- [Prompt] Every line from the line containing "Obligations.OutputHeldAfterCompletion := by" through the final line below is to be repeated exactly; no other line is.

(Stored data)
+-------+

/-- Between two repetitions those left are whole ones. -/
theorem levelsLeft_of_no_pos (hpos : f.pos = none) :
    f.levelsLeft = (List.replicate f.actRep.toNat (levelsFrom f.actPat (msbIndex f.actPat))).flatten := by
  by_cases h : f.actRep = 0#8
  · rw [levelsLeft_of_idle h, h]
    rfl
  · have hstart : f.playedBit = msbIndex f.actPat := by rw [Flat.playedBit, hpos, Option.getD_none]
    have hrep : f.actRep.toNat = f.actRep.toNat - 1 + 1 := (Nat.sub_add_cancel (toNat_pos_of_ne_zero h)).symm
    rw [levelsLeft_of_playing h, hstart, hrep, List.replicate_succ, List.flatten_cons, Nat.add_sub_cancel]

/-- A TICK of the Playing flat engine returns the first of the levels left and leaves the others. -/
theorem levelsLeft_flatTick (h : f.actRep ≠ 0#8) (hp : f.actPat ≠ 0#32) :
    f.levelsLeft = (flatTick f).2 :: (flatTick f).1.levelsLeft := by
  rw [flatTick_of_playing h hp, levelsLeft_of_playing h]
  cases hk : f.playedBit with
  | zero =>
    rw [if_pos rfl, levelsLeft_of_no_pos rfl, toNat_sub_one h, levelsFrom_zero]
    rfl
  | succ k =>
    have hlower : ({ f with pos := some k } : Flat).levelsLeft = levelsFrom f.actPat k ++
        (List.replicate (f.actRep.toNat - 1) (levelsFrom f.actPat (msbIndex f.actPat))).flatten :=
      levelsLeft_of_playing (f := { f with pos := some k }) h
    rw [if_neg (Nat.succ_ne_zero k), Nat.add_sub_cancel, hlower, levelsFrom_succ]
    rfl

end levelsLeft

/-! ## The ticks of an active request (R131, R132) -/

section active

variable {s : State}

theorem ticksLeft_pos_iff : 0 < ticksLeft s ↔ s.actRep ≠ 0#8 := by
  refine ⟨playing_of_ticksLeft_pos, fun h => ?_⟩
  rw [ticksLeft_of_playing h]
  omega

theorem ticksLeft_eq_zero_iff : ticksLeft s = 0 ↔ s.actRep = 0#8 :=
  not_iff_not.1 (Nat.pos_iff_ne_zero.symm.trans ticksLeft_pos_iff)

theorem levelsLeft_of_no_cursor (hm : s.curMask = 0#8) :
    s.flat.levelsLeft = (List.replicate s.actRep.toNat (levelsFrom s.actPat (msbIndex s.actPat))).flatten := by
  have hpos : s.flat.pos = none := by rw [flat_of_no_cursor hm]
  exact levelsLeft_of_no_pos hpos

/-- The TICKs left return the levels left. -/
theorem tickLevels_ticksLeft {k : Nat} (hinv : s.Inv) (hk : ticksLeft s = k) :
    tickLevels k s = s.flat.levelsLeft := by
  induction k generalizing s with
  | zero =>
    have hidle : s.flat.actRep = 0#8 := ticksLeft_eq_zero_iff.1 hk
    rw [levelsLeft_of_idle hidle, tickLevels]
  | succ k ih =>
    have h : s.actRep ≠ 0#8 := ticksLeft_pos_iff.1 (by omega)
    obtain ⟨hinv', hleft⟩ := tick_inv_ticksLeft_of_playing hinv h
    obtain ⟨hflat, hlevel⟩ := tick_flat_of_playing hinv h
    rw [levelsLeft_flatTick (f := s.flat) h (hinv.actPat_ne_zero h), ← hflat, ← hlevel, tickLevels, ih hinv' (by omega)]

/-- `k` TICKs take `k` from the ticks left, while there are so many. -/
theorem ticksLeft_tickTimes {k : Nat} (hinv : s.Inv) (hk : k ≤ ticksLeft s) :
    ticksLeft (tickTimes k s) + k = ticksLeft s := by
  induction k generalizing s with
  | zero => rfl
  | succ k ih =>
    have h : s.actRep ≠ 0#8 := ticksLeft_pos_iff.1 (by omega)
    obtain ⟨hinv', hleft⟩ := tick_inv_ticksLeft_of_playing hinv h
    have hrest : ticksLeft (tickTimes k (tick s).1) + k = ticksLeft (tick s).1 := ih hinv' (by omega)
    rw [tickTimes]
    omega

end active

/-! ## The ticks of a waiting request (R121, R163) -/

section waiting

variable {s : State}

theorem tickLevels_pickUp (k : Nat) (s : State) : tickLevels k (pickUp s) = tickLevels k s := by
  cases k with
  | zero => rfl
  | succ k => rw [tickLevels, tickLevels, tick_pickUp]

theorem tickTimes_succ_pickUp (k : Nat) (s : State) : tickTimes (k + 1) (pickUp s) = tickTimes (k + 1) s := by
  rw [tickTimes, tickTimes, tick_pickUp]

theorem slotTicks_of_empty (hr : s.pendRep = 0#8) : slotTicks s = 0 := by
  simp [slotTicks, State.pendEmpty, hr]

theorem slotTicks_of_zero (hr : s.pendRep ≠ 0#8) (hp : s.pendPat = 0#32) : slotTicks s = 1 := by
  simp [slotTicks, State.pendEmpty, hr, hp]

theorem slotTicks_of_ne_zero (hp : s.pendPat ≠ 0#32) : slotTicks s = s.pendRep.toNat * patternLength s.pendPat := by
  by_cases hr : s.pendRep = 0#8
  · simp [slotTicks_of_empty hr, hr]
  · simp [slotTicks, State.pendEmpty, hr, hp]

theorem slotTicks_of_isTopBit {m : Nat} (htop : IsTopBit s.pendPat m) : slotTicks s = s.pendRep.toNat * (m + 1) := by
  rw [slotTicks_of_ne_zero htop.ne_zero, patternLength, htop.msbIndex_eq]

theorem slotTicks_pos_iff : 0 < slotTicks s ↔ s.pendRep ≠ 0#8 := by
  constructor
  · intro hpos hr
    rw [slotTicks_of_empty hr] at hpos
    exact Nat.lt_irrefl 0 hpos
  · intro hr
    by_cases hp : s.pendPat = 0#32
    · rw [slotTicks_of_zero hr hp]
      exact Nat.one_pos
    · rw [slotTicks_of_ne_zero hp]
      exact Nat.mul_pos (toNat_pos_of_ne_zero hr) (Nat.succ_pos _)

/-- The pick-up makes the ticks of the waiting request those of the active one. -/
theorem ticksLeft_pickUp (h : s.actRep = 0#8) (hm : s.curMask = 0#8) (hr : s.pendRep ≠ 0#8) (hp : s.pendPat ≠ 0#32) :
    (pickUp s).Inv ∧ ticksLeft (pickUp s) = slotTicks s ∧ slotTicks (pickUp s) = 0 := by
  rw [pickUp_of_waiting h hr, slotTicks_of_ne_zero hp]
  exact ⟨inv_of_picked_up hm hp, ticksLeft_of_no_cursor hm, slotTicks_of_empty rfl⟩

end waiting

/-- Settles O28: the request picked up has all its repetitions left, whose levels its ticks return, and it plays until none
is left. -/
theorem requestPlaysItsRepetitions : Obligations.RequestPlaysItsRepetitions := by
  unfold Obligations.RequestPlaysItsRepetitions
  intro s m h hm hr htop
  obtain ⟨hinv, hleft, -⟩ := ticksLeft_pickUp h hm hr htop.ne_zero
  rw [slotTicks_of_isTopBit htop] at hleft
  have htimes : ∀ k, 0 < k → k ≤ s.pendRep.toNat * (m + 1) →
      ticksLeft (tickTimes k s) + k = s.pendRep.toNat * (m + 1) := by
    intro k hpos hk
    obtain ⟨j, rfl⟩ := Nat.exists_eq_add_one_of_ne_zero hpos.ne'
    rw [← tickTimes_succ_pickUp, ← hleft]
    exact ticksLeft_tickTimes hinv (hleft ▸ hk)
  refine ⟨?levels, fun k hpos hk => ?playing, ?idle⟩
  case levels =>
    have hlevels : (pickUp s).flat.levelsLeft =
        (List.replicate s.pendRep.toNat (levelsFrom s.pendPat (msbIndex s.pendPat))).flatten := by
      rw [pickUp_of_waiting h hr]
      exact levelsLeft_of_no_cursor hm
    rw [← tickLevels_pickUp, tickLevels_ticksLeft hinv hleft, hlevels, htop.msbIndex_eq, levelsFrom]
  case playing =>
    have hsome := htimes k hpos hk.le
    exact decide_eq_true (ticksLeft_pos_iff.1 (by omega))
  case idle =>
    have htotal : 0 < s.pendRep.toNat * (m + 1) := Nat.mul_pos (toNat_pos_of_ne_zero hr) (Nat.succ_pos m)
    have hnone := htimes _ htotal le_rfl
    exact decide_eq_true (ticksLeft_eq_zero_iff.1 (by omega))

/-! ## WAIT and `busy` (R160 to R163) -/

section wait

variable {s : State}

/-- `busy` while there are ticks to wait for. -/
theorem busy_iff : s.busy = true ↔ 0 < ticksLeft s + slotTicks s := by
  rw [Nat.add_pos_iff_pos_or_pos, ticksLeft_pos_iff, slotTicks_pos_iff, or_comm]
  exact decide_eq_true_iff

theorem busy_of_idle (h : s.actRep = 0#8) : s.busy = !s.pendEmpty := by
  simp [State.busy, State.pendEmpty, h]

/-- A TICK of a busy CORE takes one from the ticks to wait for: from the active request, or, where the engine is Idle, from
the waiting one, whose zero pattern has one. -/
theorem tick_takes_one_of_busy (hinv : s.Inv) (hbusy : s.busy = true) :
    ticksLeft (tick s).1 + slotTicks (tick s).1 + 1 = ticksLeft s + slotTicks s := by
  have hplaying : ∀ u : State, u.Inv → u.actRep ≠ 0#8 →
      ticksLeft (tick u).1 + slotTicks (tick u).1 + 1 = ticksLeft u + slotTicks u := by
    intro u hinv h
    obtain ⟨-, hleft⟩ := tick_inv_ticksLeft_of_playing hinv h
    have hslot : slotTicks (tick u).1 = slotTicks u := by
      rw [slotTicks, slotTicks, State.pendEmpty, State.pendEmpty, tick_pendRep_of_playing h, tick_pendPat_of_playing h]
    omega
  by_cases h : s.actRep = 0#8
  case neg => exact hplaying s hinv h
  have hm : s.curMask = 0#8 := hinv.curMask_of_idle h
  have hnone : ticksLeft s = 0 := ticksLeft_eq_zero_iff.2 h
  have hr : s.pendRep ≠ 0#8 := slotTicks_pos_iff.1 (by rw [busy_iff] at hbusy; omega)
  by_cases hp : s.pendPat = 0#32
  case pos =>
    rw [slotTicks_of_zero hr hp, hnone, tick_of_waiting_zero h hr hp, ticksLeft_eq_zero_iff.2 rfl, slotTicks_of_empty rfl]
  obtain ⟨hinv', hleft, hslot⟩ := ticksLeft_pickUp h hm hr hp
  have hactive : (pickUp s).actRep ≠ 0#8 := by rwa [pickUp_of_waiting h hr]
  have hstep := hplaying (pickUp s) hinv' hactive
  rw [tick_pickUp] at hstep
  omega

/-- WAIT counts the ticks to wait for, one TICK each. -/
theorem waitTicks_eq {limit : Nat} (hinv : s.Inv) (hlimit : ticksLeft s + slotTicks s ≤ limit) :
    waitTicks limit s = some (ticksLeft s + slotTicks s) := by
  induction limit generalizing s with
  | zero =>
    have hquiet : ¬ s.busy = true := by
      rw [busy_iff]
      omega
    rw [waitTicks, if_neg hquiet, Nat.le_zero.1 hlimit]
  | succ k ih =>
    by_cases hbusy : s.busy = true
    · have hone := tick_takes_one_of_busy hinv hbusy
      rw [waitTicks, if_pos hbusy, ih (tick_inv hinv) (by omega), Option.map_some, hone]
    · have hnone : ticksLeft s + slotTicks s = 0 := by
        rw [busy_iff] at hbusy
        omega
      rw [waitTicks, if_neg hbusy, hnone]

end wait

/-- Settles O32: each TICK takes one from the ticks to wait for, and `busy` falls when none is left. -/
theorem waitLastsTicksLeftPlusSlot : Obligations.WaitLastsTicksLeftPlusSlot := by
  unfold Obligations.WaitLastsTicksLeftPlusSlot
  exact fun s limit => waitTicks_eq

/-- The only pattern of length 1 is 1. -/
theorem patternLength_eq_one_iff {p : Pattern} (hp : p ≠ 0#32) : patternLength p = 1 ↔ p = 1#32 := by
  constructor
  · intro hlen
    have hmsb : msbIndex p = 0 := Nat.succ_injective hlen
    refine BitVec.eq_of_getLsbD_eq fun i hi => ?_
    rcases Nat.eq_zero_or_pos i with rfl | hpos
    · have hbit := getLsbD_msbIndex hp
      rw [hmsb] at hbit
      exact hbit
    · rw [getLsbD_above_msbIndex hp (hmsb ▸ hpos), BitVec.getLsbD_one]
      simp [hpos.ne']
  · rintro rfl
    decide

/-- After the TICK that picks a playable request up, the CORE is busy unless that TICK was the request's only one. -/
theorem busy_tick_of_waiting {s : State} (h : s.actRep = 0#8) (hm : s.curMask = 0#8) (hr : s.pendRep ≠ 0#8)
    (hp : s.pendPat ≠ 0#32) : (tick s).1.busy = !decide (s.pendPat = 1#32 ∧ s.pendRep = 1#8) := by
  have hone := tick_takes_one_of_busy (inv_of_idle h hm) (busy_of_pendRep_ne_zero hr)
  have honly : slotTicks s = 1 ↔ s.pendPat = 1#32 ∧ s.pendRep = 1#8 := by
    rw [slotTicks_of_ne_zero hp, mul_eq_one, patternLength_eq_one_iff hp, and_comm, ← BitVec.toNat_inj (y := 1#8)]
    rfl
  rw [ticksLeft_eq_zero_iff.2 h, Nat.zero_add] at hone
  rw [Bool.eq_iff_iff, busy_iff, Bool.not_eq_true', decide_eq_false_iff_not, ← honly]
  omega

/-- The last TICK of a request leaves the engine Idle. -/
theorem tick_ends_request {s : State} (hinv : s.Inv) (h : s.actRep ≠ 0#8) (hlast : ticksLeft s = 1) :
    (tick s).1.actRep = 0#8 := by
  obtain ⟨-, hleft⟩ := tick_inv_ticksLeft_of_playing hinv h
  exact ticksLeft_eq_zero_iff.1 (by omega)

/-- Settles O33: a request's count decides for the slot, and the ticks to wait for decide after a TICK. -/
theorem busyChangesAsTabled : Obligations.BusyChangesAsTabled := by
  unfold Obligations.BusyChangesAsTabled
  have hcount : (1#8 : RepCount) ≠ 0#8 := by decide
  refine ⟨fun d s => ⟨_, exec_beepDuration d s, busy_of_pendRep_ne_zero hcount⟩,
    fun p s => ⟨_, exec_beepPattern p s, busy_of_pendRep_ne_zero hcount⟩,
    fun n d s hn => ⟨_, exec_beepCadence n d s, busy_of_pendRep_ne_zero hn⟩,
    fun d s => ⟨_, exec_beepCadence 0#8 d s, ?cancelled⟩,
    fun s h hm hr hp => ⟨_, exec_tick s, busy_tick_of_waiting h hm hr hp⟩,
    fun s h hr hp => ⟨_, exec_tick s, ?zeroPattern⟩,
    fun s h hinv hlast => ⟨_, exec_tick s, decide_eq_true (tick_ends_request hinv h hlast), ?last⟩,
    fun s => ⟨_, exec_init s, ?init⟩⟩
  case cancelled => simp [State.busy, State.engPlaying]
  case zeroPattern =>
    rw [tick_of_waiting_zero h hr hp]
    rfl
  case last =>
    rw [busy_of_idle (tick_ends_request hinv h hlast), State.pendEmpty, tick_pendRep_of_playing h]
    rfl
  case init =>
    obtain ⟨-, -, -, hbusy⟩ := initialised_flags s
    exact hbusy

/-- Settles O34: the bit 0 under the cursor ends the last repetition, and the Idle engine then only switches OUT off. -/
theorem outputHeldAfterCompletion : Obligations.OutputHeldAfterCompletion := by
  unfold Obligations.OutputHeldAfterCompletion
  intro s h hp hbyte hmask hr
  have hplaying : s.actRep ≠ 0#8 := by
    rw [h]
    decide
  have hlast : exec .tick s =
      .next { s with curMask := 0#8, actRep := 0#8, out := Level.ofBit (s.actPat.getLsbD 0) } := by
    rw [tickPlaysBitAtCursor s 0 hplaying hp (by decide) hbyte hmask, if_pos rfl, h]
    rfl
  have hsilent := (idleTicksAreAFixedPoint
    { s with curMask := 0#8, actRep := 0#8, out := Level.ofBit (s.actPat.getLsbD 0) } rfl hr).1
  refine ⟨_, _, hlast, ?quiet, rfl, hsilent, ?finished⟩
  case quiet => simp [State.busy, hr]
  case finished => simp [State.soundFinished, State.busy, hr]

/-- Settles O35: the ending TICK leaves an Idle engine without a cursor and the slot as it was, which the next TICK picks
up. -/
theorem nextRequestFollowsWithoutGap : Obligations.NextRequestFollowsWithoutGap := by
  unfold Obligations.NextRequestFollowsWithoutGap
  intro s hinv h hlast hr hp
  have hidle : (tick s).1.actRep = 0#8 := tick_ends_request hinv h hlast
  have hpat : (tick s).1.pendPat = s.pendPat := tick_pendPat_of_playing h
  have hrep : (tick s).1.pendRep = s.pendRep := tick_pendRep_of_playing h
  obtain ⟨hon, hact, hempty⟩ := tick_starts_request hidle ((tick_inv hinv).curMask_of_idle hidle)
    (by rwa [hrep]) (by rwa [hpat])
  exact ⟨_, _, exec_tick s, hidle, hpat, hrep, exec_tick _, hon, hact.trans hpat, hempty⟩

+-------+

- [The completed task]
theorem outputHeldAfterCompletion : Obligations.OutputHeldAfterCompletion := by
  unfold Obligations.OutputHeldAfterCompletion
  intro s h hp hbyte hmask hr
  have hplaying : s.actRep ≠ 0#8 := by
    rw [h]
    decide
  have hlast : exec .tick s =
      .next { s with curMask := 0#8, actRep := 0#8, out := Level.ofBit (s.actPat.getLsbD 0) } := by
    rw [tickPlaysBitAtCursor s 0 hplaying hp (by decide) hbyte hmask, if_pos rfl, h]
    rfl
  have hsilent := (idleTicksAreAFixedPoint
    { s with curMask := 0#8, actRep := 0#8, out := Level.ofBit (s.actPat.getLsbD 0) } rfl hr).1
  refine ⟨_, _, hlast, ?quiet, rfl, hsilent, ?finished⟩
  case quiet => simp [State.busy, hr]
  case finished => simp [State.soundFinished, State.busy, hr]

/-- Settles O35: the ending TICK leaves an Idle engine without a cursor and the slot as it was, which the next TICK picks
up. -/
theorem nextRequestFollowsWithoutGap : Obligations.NextRequestFollowsWithoutGap := by
  unfold Obligations.NextRequestFollowsWithoutGap
  intro s hinv h hlast hr hp
  have hidle : (tick s).1.actRep = 0#8 := tick_ends_request hinv h hlast
  have hpat : (tick s).1.pendPat = s.pendPat := tick_pendPat_of_playing h
  have hrep : (tick s).1.pendRep = s.pendRep := tick_pendRep_of_playing h
  obtain ⟨hon, hact, hempty⟩ := tick_starts_request hidle ((tick_inv hinv).curMask_of_idle hidle)
    (by rwa [hrep]) (by rwa [hpat])
  exact ⟨_, _, exec_tick s, hidle, hpat, hrep, exec_tick _, hon, hact.trans hpat, hempty⟩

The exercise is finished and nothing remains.